There's some example data to help you get started. It's OK to change or extend the example data files if you want to, for example to translate them to a JSON schema of your design.

Implementation technology

We're using Elixir and Phoenix as the core of our stack at Verna, so that is the preferred choice. However, if you would really prefer to work in another language or framework, that's OK (but let us know ahead of time please).

Your solution should include instructions on how to build, launch and test your version of the app.

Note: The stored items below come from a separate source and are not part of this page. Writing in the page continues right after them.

-- ==== Sys2Proof/Machine/Combiner.lean ====
section
/-! DEFINITION. The two-stage colour combiner, the chroma key, and the coverage and alpha options (48_combiner_blender.md R470
to R485). -/

namespace Sys2Proof.Machine

/-- `Ext9(v)`: the special 9-bit extension (R473). -/
def ext9 (v : Int) : Int := if bitsAt v 7 2 = 3 then zext 9 v - 0x200 else zext 9 v

/-- `Clamp9(v)`: the special 9-bit clamp (R474). -/
def clamp9 (v : Int) : Int :=
  if bitsAt v 7 2 = 2 then 0xff else if bitsAt v 7 2 = 3 then 0 else zext 8 v

/-- `CombRGB(a, b, c, d)` (R475). DEDUCED (log 26): every source of input C is read through `sext_9` (R473), `k5` among them,
against 10_state.md R35. -/
def combRgb (a b c d : Int) : Int := zext 17 ((ext9 a - ext9 b) * sext 9 c + ext9 d * 256 + 0x80)

/-- `CombA(a, b, c, d)` (R475). -/
def combA (a b c d : Int) : Int := zext 9 (asr ((ext9 a - ext9 b) * sext 9 c + ext9 d * 256 + 0x80) 8)

/-- The per-pixel sources of the combiner (R472); the registers are read from the state. -/
structure CombineIn where
  combined : Rgba Int
  texel0 : Rgba Int
  texel1 : Rgba Int
  shade : Rgba Int
  lf : Int
  noise : Int
deriving DecidableEq, Repr

/-- One value in all three channels. -/
def allThree (v : Int) : Rgb Int := { r := v, g := v, b := v }

/-- The channels of a colour. -/
def rgbOf (c : Rgba Int) : Rgb Int := { r := c.r, g := c.g, b := c.b }

/-- A colour register read as integers. -/
def colorOf (c : Rgba (BitVec 8)) : Rgba Int := mapRgba unsigned c

/-- The first six sources, common to all menus (R471). -/
def commonSource (s : State) (i : CombineIn) (code : Nat) : Rgba Int :=
  if code = 0 then i.combined else if code = 1 then i.texel0 else if code = 2 then i.texel1
  else if code = 3 then colorOf s.primColor else if code = 4 then i.shade else colorOf s.envColor

/-- RGB input A (R471). -/
def rgbA (s : State) (i : CombineIn) (sel : BitVec 4) : Rgb Int :=
  let n := sel.toNat
  if n < 6 then rgbOf (commonSource s i n)
  else if n = 6 then allThree 0x100
  else if n = 7 then allThree i.noise
  else allThree 0

/-- RGB input B (R471). -/
def rgbB (s : State) (i : CombineIn) (sel : BitVec 4) : Rgb Int :=
  let n := sel.toNat
  if n < 6 then rgbOf (commonSource s i n)
  else if n = 6 then mapRgb unsigned s.keyCenter
  else if n = 7 then allThree (unsigned s.k4)
  else allThree 0

/-- RGB input C (R471); `k5` is given raw (R472), for `combRgb` to extend (log 26). -/
def rgbC (s : State) (i : CombineIn) (sel : BitVec 5) : Rgb Int :=
  let n := sel.toNat
  if n < 6 then rgbOf (commonSource s i n)
  else if n = 6 then mapRgb unsigned s.keyScale
  else if n < 13 then allThree (commonSource s i (n - 7)).a
  else if n = 13 then allThree i.lf
  else if n = 14 then allThree (unsigned s.primLodFrac)
  else if n = 15 then allThree (unsigned s.k5)
  else allThree 0

/-- RGB input D (R471). -/
def rgbD (s : State) (i : CombineIn) (sel : BitVec 3) : Rgb Int :=
  let n := sel.toNat
  if n < 6 then rgbOf (commonSource s i n) else if n = 6 then allThree 0x100 else allThree 0

/-- Alpha inputs A, B and D (R471). -/
def alphaABD (s : State) (i : CombineIn) (sel : BitVec 3) : Int :=
  let n := sel.toNat
  if n < 6 then (commonSource s i n).a else if n = 6 then 0x100 else 0

/-- Alpha input C (R471). -/
def alphaC (s : State) (i : CombineIn) (sel : BitVec 3) : Int :=
  let n := sel.toNat
  if n = 0 then i.lf else if n < 6 then (commonSource s i n).a else if n = 6 then unsigned s.primLodFrac else 0

/-- One stage of the combiner: the RGB results with their fraction, the alpha result, and RGB input A for the key's bypass
(R475, R477). -/
structure StageOut where
  raw : Rgb Int
  alpha : Int
  bypass : Rgb Int
deriving DecidableEq, Repr

/-- One stage with the selectors `c` (R475). -/
def combineStage (s : State) (i : CombineIn) (c : CombineSet) : StageOut :=
  let a := rgbA s i c.subARgb
  let b := rgbB s i c.subBRgb
  let m := rgbC s i c.mulRgb
  let d := rgbD s i c.addRgb
  { raw := { r := combRgb a.r b.r m.r d.r, g := combRgb a.g b.g m.g d.g, b := combRgb a.b b.b m.b d.b },
    alpha := combA (alphaABD s i c.subAA) (alphaABD s i c.subBA) (alphaC s i c.mulA) (alphaABD s i c.addA), bypass := a }

/-- `combined_color` after a stage (R475, R476). -/
def stageColor (o : StageOut) : Rgba Int :=
  { r := asr o.raw.r 8, g := asr o.raw.g 8, b := asr o.raw.b 8, a := o.alpha }

/-- The key distance of one channel (R481). -/
def keyDistance (width : BitVec 12) (raw : Int) : Int :=
  let k := sext 17 raw
  if k ≥ 0 then unsigned width * 16 - k else unsigned width * 16 + k

/-- `Key(raw)` (R481). -/
def keyAlpha (s : State) (raw : Rgb Int) : Int :=
  clip (min (min (keyDistance s.keyWidth.r raw.r) (keyDistance s.keyWidth.g raw.g)) (keyDistance s.keyWidth.b raw.b)) 0 0xff

/-- An alpha with the dither added, saturating at 255 (R478). -/
def ditherAlpha (a adith : Int) : Int := if bitAt (a + adith) 8 then 0xff else a + adith

/-- What the combiner leaves for the later stages (R478); `keyalpha` is none with `key_en` 0, where no rule gives it a value
(log 23). -/
structure CombineOut where
  combined : Rgba Int
  pixel : Rgba Int
  shadeA : Int
  cvg : Int
  keyalpha : Option Int
deriving DecidableEq, Repr

/-- `Finish(raw, bypass, adith, cvg)` (R478, R484, R485). -/
def combineFinish (s : State) (o : StageOut) (shadeA adith cvg0 : Int) : CombineOut :=
  let m := s.mode
  let full := clamp9 o.alpha
  let a0 := if full = 0xff then 0x100 else full
  let key := if m.keyEn then some (keyAlpha s o.raw) else none
  let rgb := if m.keyEn then o.bypass else rgbOf (stageColor o)
  let temp := asr (a0 * cvg0 + 4) 3
  let cvg := if m.cvgTimesAlpha then zext 4 (asr temp 5) else cvg0
  let a :=
    if m.alphaCvgSelect then
      let v := if m.cvgTimesAlpha then temp else cvg * 32
      if v > 0xff then 0xff else v
    else
      match key with
      | some k => k
      | none => ditherAlpha a0 adith
  { combined := stageColor o,
    pixel := { r := clamp9 rgb.r, g := clamp9 rgb.g, b := clamp9 rgb.b, a := a },
    shadeA := ditherAlpha shadeA adith, cvg := cvg, keyalpha := key }

/-- `Combiner1(adith, cvg)` (R477); `combined` reads 0 (R472). -/
def combiner1 (s : State) (i : CombineIn) (adith cvg : Int) : CombineOut :=
  combineFinish s (combineStage s { i with combined := Rgba.same 0 } s.combine.c1) i.shade.a adith cvg

/-- `Combiner2(adith, cvg)`; `next` is `nexttexel_color` (R476). -/
def combiner2 (s : State) (i : CombineIn) (next : Rgba Int) (adith cvg : Int) : CombineOut :=
  let o0 := combineStage s { i with combined := Rgba.same 0 } s.combine.c0
  let i1 := { i with combined := stageColor o0, texel0 := i.texel1, texel1 := next }
  combineFinish s (combineStage s i1 s.combine.c1) i.shade.a adith cvg

end Sys2Proof.Machine
end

How we'll evaluate your solution

The key goal for this exercise is for you to show us how you think about, design, write and test code. There are a lot of moving pieces to this challenge. It's OK to do less of it in the time available, and focus on showing your best work. In fact, we'd prefer that you do some of it really well, than complete all of it but in rush and by cutting corners. Think about what skills you want to be able to demonstrate. As to what to leave out and what to include, that's up to you.

In terms of evaluation, we want you to show how you can create clean, clear implementations that would allow you and your colleagues to develop, ship and maintain effective, usable features over the long term.

And lastly ...

We can't check if you use AI tools like Copilot or GPT to complete this challenge, but please don't. That's not the way that we work at Verna. And we will want to discuss your design choices with you!